AIM OF THE TASK: Please restate, word for word, the lines below that begin at the one with "scope).Formed := by" and end at the one with "c).Formed := by". Leave out all other lines.
Start of Block
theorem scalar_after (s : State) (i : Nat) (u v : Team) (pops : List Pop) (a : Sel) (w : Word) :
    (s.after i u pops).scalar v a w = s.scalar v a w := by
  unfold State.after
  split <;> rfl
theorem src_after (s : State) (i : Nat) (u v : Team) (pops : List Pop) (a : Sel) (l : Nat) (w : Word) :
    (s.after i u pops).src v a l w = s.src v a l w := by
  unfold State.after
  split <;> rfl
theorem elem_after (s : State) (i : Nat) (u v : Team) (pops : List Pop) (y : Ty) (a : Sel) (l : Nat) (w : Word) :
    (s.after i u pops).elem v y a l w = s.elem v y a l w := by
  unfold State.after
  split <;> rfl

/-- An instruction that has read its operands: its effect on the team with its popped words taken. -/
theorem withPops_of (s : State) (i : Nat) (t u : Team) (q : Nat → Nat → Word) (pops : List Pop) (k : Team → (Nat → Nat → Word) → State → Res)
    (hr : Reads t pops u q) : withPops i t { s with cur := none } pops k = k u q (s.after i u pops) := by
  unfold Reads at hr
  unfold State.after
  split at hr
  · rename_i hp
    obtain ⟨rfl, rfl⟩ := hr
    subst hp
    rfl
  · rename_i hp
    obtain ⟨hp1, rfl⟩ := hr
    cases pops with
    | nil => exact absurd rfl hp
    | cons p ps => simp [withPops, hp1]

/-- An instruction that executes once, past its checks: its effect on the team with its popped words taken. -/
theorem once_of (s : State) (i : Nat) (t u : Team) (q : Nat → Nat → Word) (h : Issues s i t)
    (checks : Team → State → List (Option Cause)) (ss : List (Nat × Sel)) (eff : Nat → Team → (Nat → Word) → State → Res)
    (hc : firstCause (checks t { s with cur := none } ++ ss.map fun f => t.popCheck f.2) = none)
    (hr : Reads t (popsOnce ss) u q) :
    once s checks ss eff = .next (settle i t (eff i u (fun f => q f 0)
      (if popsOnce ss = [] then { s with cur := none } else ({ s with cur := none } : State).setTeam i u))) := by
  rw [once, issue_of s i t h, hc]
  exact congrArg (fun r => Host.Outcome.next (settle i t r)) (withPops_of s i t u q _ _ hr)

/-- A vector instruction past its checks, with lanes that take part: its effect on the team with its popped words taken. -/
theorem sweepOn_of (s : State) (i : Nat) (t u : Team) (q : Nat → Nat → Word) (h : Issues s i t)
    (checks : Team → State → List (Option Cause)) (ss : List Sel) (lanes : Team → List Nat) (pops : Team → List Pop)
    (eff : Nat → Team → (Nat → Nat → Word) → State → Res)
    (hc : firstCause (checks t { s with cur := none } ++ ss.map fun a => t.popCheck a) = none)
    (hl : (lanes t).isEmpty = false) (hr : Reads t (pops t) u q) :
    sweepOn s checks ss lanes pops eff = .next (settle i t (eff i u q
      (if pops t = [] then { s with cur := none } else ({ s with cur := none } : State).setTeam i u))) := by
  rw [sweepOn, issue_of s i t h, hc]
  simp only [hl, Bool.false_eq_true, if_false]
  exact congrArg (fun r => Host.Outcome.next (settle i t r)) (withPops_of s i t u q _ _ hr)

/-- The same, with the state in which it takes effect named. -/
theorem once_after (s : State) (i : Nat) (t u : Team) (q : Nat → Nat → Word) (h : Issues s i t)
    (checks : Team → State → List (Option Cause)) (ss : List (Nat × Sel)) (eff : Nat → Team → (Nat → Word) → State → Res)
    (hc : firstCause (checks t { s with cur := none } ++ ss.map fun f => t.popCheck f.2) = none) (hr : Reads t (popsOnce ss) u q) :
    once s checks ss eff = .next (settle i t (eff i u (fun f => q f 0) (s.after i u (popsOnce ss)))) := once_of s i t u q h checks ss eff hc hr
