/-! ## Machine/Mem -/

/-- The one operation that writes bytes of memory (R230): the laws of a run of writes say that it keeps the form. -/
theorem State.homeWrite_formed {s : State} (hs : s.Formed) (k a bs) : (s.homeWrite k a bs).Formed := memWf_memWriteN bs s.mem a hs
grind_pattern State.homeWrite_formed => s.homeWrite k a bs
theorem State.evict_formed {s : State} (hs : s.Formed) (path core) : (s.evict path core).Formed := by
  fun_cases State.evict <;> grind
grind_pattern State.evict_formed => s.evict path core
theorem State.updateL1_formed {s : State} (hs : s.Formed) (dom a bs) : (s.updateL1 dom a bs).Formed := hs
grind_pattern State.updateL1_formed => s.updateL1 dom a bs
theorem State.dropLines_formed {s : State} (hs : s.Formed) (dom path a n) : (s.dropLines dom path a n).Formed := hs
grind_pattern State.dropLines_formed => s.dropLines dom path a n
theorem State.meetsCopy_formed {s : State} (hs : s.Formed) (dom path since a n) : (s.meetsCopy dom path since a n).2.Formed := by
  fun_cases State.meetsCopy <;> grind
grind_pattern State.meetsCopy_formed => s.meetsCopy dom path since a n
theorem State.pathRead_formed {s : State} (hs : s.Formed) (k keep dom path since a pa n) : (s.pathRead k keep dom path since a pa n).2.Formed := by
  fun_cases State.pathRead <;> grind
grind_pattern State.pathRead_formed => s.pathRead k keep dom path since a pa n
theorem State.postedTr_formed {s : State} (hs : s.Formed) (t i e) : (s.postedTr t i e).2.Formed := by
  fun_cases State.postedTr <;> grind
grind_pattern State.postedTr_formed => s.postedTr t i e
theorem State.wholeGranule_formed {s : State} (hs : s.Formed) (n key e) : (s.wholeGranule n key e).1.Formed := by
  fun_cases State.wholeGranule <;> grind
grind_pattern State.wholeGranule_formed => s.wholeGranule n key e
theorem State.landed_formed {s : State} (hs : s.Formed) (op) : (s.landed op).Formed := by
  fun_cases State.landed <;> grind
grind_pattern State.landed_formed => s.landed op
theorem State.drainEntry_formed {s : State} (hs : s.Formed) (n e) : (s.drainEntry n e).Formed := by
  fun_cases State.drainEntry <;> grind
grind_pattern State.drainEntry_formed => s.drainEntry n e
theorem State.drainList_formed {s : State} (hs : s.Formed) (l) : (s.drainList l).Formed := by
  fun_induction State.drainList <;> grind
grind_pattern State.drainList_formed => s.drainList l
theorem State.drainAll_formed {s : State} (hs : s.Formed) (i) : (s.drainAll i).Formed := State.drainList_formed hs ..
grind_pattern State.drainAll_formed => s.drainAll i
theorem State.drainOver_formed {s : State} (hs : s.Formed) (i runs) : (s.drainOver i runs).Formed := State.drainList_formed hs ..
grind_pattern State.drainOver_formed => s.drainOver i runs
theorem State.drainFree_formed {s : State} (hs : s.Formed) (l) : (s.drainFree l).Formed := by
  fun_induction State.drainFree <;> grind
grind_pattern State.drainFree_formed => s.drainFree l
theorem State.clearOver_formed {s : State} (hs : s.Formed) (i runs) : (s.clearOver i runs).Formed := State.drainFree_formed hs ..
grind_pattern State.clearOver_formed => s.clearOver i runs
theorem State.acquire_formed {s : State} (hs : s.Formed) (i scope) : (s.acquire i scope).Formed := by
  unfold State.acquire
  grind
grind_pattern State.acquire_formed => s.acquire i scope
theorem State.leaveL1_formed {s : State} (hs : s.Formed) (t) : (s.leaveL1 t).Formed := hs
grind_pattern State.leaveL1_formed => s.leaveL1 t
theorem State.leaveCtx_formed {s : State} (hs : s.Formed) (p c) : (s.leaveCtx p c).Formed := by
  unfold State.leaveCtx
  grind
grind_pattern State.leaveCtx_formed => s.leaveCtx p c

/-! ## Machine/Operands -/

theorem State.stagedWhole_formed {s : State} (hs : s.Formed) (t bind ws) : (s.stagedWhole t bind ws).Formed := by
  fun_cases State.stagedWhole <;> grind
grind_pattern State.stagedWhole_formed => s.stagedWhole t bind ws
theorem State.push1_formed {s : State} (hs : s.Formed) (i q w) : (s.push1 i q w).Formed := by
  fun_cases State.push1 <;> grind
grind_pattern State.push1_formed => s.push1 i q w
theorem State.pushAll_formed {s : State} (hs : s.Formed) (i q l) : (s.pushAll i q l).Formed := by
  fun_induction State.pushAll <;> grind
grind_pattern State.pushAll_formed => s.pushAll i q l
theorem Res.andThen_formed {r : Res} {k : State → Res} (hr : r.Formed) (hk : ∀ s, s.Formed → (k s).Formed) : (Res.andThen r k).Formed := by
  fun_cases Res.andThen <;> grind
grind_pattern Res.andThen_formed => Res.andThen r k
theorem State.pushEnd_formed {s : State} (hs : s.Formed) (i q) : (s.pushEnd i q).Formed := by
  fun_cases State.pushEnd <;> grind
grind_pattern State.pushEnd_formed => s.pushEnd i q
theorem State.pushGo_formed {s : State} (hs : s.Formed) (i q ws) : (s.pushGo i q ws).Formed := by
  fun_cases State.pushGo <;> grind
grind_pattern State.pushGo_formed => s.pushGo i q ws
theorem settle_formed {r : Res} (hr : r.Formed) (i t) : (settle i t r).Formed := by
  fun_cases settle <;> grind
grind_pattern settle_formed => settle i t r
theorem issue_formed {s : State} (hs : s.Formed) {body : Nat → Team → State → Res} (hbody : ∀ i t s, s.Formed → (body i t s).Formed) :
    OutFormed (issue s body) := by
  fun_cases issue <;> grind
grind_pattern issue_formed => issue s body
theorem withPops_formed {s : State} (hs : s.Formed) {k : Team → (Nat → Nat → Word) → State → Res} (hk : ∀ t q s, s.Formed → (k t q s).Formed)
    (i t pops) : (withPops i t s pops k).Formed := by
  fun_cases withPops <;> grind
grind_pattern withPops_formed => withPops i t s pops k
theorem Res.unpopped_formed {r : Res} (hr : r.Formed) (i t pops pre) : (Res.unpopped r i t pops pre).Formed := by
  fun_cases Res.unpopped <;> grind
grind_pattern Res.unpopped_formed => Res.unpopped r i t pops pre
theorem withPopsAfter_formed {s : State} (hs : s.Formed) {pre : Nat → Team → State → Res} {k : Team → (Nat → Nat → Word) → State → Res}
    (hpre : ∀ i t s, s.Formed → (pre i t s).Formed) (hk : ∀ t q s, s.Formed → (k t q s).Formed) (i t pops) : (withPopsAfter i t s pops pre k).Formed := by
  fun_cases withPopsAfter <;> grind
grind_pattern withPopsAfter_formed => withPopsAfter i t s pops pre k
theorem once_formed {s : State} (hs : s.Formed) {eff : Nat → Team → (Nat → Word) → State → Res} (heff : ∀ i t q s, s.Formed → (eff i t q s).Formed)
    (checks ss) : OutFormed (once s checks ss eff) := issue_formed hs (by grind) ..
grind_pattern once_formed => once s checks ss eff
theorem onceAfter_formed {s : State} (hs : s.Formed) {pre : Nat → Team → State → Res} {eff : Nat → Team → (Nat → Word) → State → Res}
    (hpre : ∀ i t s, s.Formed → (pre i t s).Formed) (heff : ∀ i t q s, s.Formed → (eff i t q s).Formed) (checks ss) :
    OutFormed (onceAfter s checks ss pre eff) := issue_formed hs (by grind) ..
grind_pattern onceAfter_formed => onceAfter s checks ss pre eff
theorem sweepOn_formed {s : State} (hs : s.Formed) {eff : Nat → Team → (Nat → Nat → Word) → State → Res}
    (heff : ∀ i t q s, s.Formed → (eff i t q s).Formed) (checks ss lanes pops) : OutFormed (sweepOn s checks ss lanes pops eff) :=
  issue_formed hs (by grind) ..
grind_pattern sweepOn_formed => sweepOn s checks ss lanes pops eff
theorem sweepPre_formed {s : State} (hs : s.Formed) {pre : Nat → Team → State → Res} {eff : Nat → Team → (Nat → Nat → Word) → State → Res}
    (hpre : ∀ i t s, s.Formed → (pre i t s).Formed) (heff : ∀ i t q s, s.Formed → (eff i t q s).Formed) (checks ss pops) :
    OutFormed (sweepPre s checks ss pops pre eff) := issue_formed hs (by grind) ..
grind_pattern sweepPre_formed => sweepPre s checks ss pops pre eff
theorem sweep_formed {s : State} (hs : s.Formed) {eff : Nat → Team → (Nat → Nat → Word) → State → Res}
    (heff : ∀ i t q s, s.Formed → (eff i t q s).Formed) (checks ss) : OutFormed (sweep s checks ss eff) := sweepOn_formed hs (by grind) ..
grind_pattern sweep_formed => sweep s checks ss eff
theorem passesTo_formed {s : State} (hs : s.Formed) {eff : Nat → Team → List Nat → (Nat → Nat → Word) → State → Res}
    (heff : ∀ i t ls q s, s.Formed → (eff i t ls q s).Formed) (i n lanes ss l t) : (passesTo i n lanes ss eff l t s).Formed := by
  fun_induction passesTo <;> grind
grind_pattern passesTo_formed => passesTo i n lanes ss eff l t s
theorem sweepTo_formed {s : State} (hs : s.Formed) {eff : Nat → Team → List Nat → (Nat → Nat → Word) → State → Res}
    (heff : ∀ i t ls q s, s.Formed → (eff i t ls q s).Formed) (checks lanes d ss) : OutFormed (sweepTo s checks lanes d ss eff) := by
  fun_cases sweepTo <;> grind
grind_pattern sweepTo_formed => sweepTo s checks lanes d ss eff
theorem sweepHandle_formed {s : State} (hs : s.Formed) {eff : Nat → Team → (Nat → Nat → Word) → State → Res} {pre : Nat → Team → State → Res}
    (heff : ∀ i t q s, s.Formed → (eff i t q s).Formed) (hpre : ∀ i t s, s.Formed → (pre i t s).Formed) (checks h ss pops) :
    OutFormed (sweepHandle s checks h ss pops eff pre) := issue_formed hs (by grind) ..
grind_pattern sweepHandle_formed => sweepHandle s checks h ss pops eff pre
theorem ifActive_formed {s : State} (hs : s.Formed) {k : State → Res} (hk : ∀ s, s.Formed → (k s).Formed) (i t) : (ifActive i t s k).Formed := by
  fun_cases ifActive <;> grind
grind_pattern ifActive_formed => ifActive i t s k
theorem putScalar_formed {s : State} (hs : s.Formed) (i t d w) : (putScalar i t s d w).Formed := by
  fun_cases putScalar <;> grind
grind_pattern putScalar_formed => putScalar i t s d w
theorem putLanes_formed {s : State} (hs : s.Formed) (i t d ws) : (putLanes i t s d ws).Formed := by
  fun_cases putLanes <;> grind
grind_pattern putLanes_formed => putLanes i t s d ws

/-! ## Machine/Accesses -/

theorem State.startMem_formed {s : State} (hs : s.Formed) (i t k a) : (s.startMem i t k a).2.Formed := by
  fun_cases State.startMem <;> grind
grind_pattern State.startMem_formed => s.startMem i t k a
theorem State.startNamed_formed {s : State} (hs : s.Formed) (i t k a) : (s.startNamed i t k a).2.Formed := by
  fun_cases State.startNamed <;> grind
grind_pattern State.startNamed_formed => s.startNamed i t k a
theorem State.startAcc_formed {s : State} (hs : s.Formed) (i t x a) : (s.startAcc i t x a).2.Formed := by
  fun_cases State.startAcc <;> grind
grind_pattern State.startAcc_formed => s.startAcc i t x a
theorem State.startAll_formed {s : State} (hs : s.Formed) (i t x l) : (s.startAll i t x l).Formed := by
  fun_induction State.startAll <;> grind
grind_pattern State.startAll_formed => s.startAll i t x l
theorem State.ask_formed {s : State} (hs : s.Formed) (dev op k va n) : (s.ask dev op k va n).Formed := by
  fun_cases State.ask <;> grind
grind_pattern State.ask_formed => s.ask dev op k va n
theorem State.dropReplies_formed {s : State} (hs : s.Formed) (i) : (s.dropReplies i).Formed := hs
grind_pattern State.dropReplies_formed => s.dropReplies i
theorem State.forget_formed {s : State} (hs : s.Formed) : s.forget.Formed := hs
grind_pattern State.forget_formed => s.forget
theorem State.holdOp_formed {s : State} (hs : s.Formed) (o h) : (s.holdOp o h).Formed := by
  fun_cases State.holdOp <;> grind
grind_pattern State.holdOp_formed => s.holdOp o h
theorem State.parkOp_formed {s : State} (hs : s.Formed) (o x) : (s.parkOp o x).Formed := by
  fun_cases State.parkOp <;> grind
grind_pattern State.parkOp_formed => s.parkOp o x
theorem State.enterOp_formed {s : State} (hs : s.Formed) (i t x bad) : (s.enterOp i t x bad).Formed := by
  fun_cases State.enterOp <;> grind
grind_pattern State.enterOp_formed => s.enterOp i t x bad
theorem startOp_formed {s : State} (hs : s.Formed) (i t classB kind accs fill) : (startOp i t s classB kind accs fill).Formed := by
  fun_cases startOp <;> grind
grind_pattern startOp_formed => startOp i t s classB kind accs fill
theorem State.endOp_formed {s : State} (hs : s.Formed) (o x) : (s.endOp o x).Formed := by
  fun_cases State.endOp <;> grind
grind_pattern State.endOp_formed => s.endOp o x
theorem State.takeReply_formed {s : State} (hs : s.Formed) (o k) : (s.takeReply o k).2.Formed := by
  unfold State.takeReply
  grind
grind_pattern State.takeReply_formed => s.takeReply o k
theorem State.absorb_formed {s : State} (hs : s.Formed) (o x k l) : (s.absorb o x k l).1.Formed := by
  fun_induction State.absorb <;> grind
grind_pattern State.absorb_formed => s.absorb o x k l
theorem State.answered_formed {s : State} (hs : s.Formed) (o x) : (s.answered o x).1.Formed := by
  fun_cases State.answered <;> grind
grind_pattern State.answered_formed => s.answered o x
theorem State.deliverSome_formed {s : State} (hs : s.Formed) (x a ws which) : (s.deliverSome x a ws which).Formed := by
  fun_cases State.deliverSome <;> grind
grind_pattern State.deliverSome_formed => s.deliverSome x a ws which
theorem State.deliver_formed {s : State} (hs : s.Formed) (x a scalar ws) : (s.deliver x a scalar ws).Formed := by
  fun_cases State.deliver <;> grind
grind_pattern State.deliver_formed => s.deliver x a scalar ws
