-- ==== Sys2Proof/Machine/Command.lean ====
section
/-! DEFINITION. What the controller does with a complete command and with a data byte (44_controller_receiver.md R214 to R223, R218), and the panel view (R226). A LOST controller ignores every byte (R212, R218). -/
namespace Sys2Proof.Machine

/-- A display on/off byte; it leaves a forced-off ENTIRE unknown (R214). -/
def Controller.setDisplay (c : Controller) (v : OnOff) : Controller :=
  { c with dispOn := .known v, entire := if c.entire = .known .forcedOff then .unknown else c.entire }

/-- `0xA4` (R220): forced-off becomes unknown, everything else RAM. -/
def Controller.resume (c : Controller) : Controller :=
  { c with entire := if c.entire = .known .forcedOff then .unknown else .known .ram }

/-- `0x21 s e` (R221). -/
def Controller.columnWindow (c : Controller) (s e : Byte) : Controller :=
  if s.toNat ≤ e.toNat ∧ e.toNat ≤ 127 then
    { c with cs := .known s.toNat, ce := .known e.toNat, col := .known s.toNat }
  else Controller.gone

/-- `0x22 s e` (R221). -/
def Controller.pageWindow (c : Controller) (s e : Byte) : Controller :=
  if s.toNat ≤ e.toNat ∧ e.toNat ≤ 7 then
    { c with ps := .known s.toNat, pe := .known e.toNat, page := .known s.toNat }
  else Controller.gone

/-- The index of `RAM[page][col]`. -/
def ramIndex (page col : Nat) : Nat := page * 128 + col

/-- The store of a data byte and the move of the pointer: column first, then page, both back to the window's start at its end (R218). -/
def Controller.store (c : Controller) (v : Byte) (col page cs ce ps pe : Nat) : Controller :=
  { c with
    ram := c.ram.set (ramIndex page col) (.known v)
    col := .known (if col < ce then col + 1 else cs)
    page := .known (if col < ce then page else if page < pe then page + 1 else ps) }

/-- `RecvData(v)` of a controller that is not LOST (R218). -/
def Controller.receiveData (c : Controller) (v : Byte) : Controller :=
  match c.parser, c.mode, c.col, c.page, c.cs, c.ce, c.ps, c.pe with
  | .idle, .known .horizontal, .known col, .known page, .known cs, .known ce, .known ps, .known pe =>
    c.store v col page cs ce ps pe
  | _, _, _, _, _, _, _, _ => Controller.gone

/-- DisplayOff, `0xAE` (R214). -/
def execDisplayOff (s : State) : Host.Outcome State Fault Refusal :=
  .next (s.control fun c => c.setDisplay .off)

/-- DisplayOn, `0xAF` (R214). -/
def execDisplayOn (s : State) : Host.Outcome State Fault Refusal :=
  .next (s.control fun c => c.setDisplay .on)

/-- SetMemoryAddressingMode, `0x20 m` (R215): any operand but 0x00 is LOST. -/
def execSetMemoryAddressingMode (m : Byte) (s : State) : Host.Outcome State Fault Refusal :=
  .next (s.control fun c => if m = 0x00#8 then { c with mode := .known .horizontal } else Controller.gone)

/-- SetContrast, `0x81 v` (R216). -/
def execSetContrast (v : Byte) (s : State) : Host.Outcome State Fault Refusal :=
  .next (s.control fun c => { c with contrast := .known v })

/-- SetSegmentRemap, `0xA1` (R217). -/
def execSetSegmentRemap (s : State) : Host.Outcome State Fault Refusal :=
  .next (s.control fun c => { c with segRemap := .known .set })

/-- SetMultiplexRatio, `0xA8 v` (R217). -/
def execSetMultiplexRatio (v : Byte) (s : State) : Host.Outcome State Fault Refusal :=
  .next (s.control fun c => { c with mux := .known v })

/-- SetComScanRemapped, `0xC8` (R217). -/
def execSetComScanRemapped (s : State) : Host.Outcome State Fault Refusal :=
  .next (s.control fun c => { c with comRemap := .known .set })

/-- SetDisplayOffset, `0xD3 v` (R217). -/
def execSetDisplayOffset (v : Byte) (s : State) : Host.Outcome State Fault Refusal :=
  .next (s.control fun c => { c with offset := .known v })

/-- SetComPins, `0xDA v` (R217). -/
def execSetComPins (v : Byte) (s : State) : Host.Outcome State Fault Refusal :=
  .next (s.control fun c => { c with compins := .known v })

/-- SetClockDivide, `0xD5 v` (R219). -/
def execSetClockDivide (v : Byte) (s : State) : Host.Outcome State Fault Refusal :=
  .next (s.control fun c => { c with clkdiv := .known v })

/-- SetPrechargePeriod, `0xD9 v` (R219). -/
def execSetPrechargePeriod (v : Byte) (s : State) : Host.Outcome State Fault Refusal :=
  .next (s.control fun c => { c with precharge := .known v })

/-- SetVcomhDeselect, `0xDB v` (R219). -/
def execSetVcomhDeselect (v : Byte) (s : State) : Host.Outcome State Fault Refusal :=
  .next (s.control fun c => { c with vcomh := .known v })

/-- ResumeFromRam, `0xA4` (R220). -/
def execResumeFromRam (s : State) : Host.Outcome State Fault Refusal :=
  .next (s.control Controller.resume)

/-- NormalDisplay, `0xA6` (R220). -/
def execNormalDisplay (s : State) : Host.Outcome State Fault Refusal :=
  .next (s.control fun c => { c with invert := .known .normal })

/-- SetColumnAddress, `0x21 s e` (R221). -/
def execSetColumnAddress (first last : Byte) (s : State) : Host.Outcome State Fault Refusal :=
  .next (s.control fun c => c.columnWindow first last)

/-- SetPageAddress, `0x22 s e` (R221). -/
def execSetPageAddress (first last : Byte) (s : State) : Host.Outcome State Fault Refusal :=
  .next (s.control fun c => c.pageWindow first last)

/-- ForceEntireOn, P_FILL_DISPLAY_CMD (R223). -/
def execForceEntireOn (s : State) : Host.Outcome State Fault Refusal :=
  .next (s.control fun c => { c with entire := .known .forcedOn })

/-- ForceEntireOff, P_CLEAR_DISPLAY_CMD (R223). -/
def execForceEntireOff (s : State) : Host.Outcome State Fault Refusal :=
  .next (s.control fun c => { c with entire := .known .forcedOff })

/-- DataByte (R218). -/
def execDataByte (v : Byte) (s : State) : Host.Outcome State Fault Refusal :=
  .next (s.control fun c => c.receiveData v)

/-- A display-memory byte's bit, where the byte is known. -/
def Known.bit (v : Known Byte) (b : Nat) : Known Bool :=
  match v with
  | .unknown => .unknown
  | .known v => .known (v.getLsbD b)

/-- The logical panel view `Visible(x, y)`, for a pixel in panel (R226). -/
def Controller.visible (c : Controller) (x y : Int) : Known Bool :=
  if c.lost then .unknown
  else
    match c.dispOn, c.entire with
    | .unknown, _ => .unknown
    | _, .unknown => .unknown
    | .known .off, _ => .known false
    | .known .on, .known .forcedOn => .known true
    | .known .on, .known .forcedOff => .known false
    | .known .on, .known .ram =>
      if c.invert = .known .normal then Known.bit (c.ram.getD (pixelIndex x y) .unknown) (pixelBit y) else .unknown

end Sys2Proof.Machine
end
End of Block
WRITTEN SOLUTION:
theorem State.acquire_formed {s : State} (hs : s.Formed) (i scope) : (s.acquire i scope).Formed := by
  unfold State.acquire
  grind
grind_pattern State.acquire_formed => s.acquire i scope
theorem State.leaveL1_formed {s : State} (hs : s.Formed) (t) : (s.leaveL1 t).Formed := hs
grind_pattern State.leaveL1_formed => s.leaveL1 t
theorem State.leaveCtx_formed {s : State} (hs : s.Formed) (p c) : (s.leaveCtx p c).Formed := by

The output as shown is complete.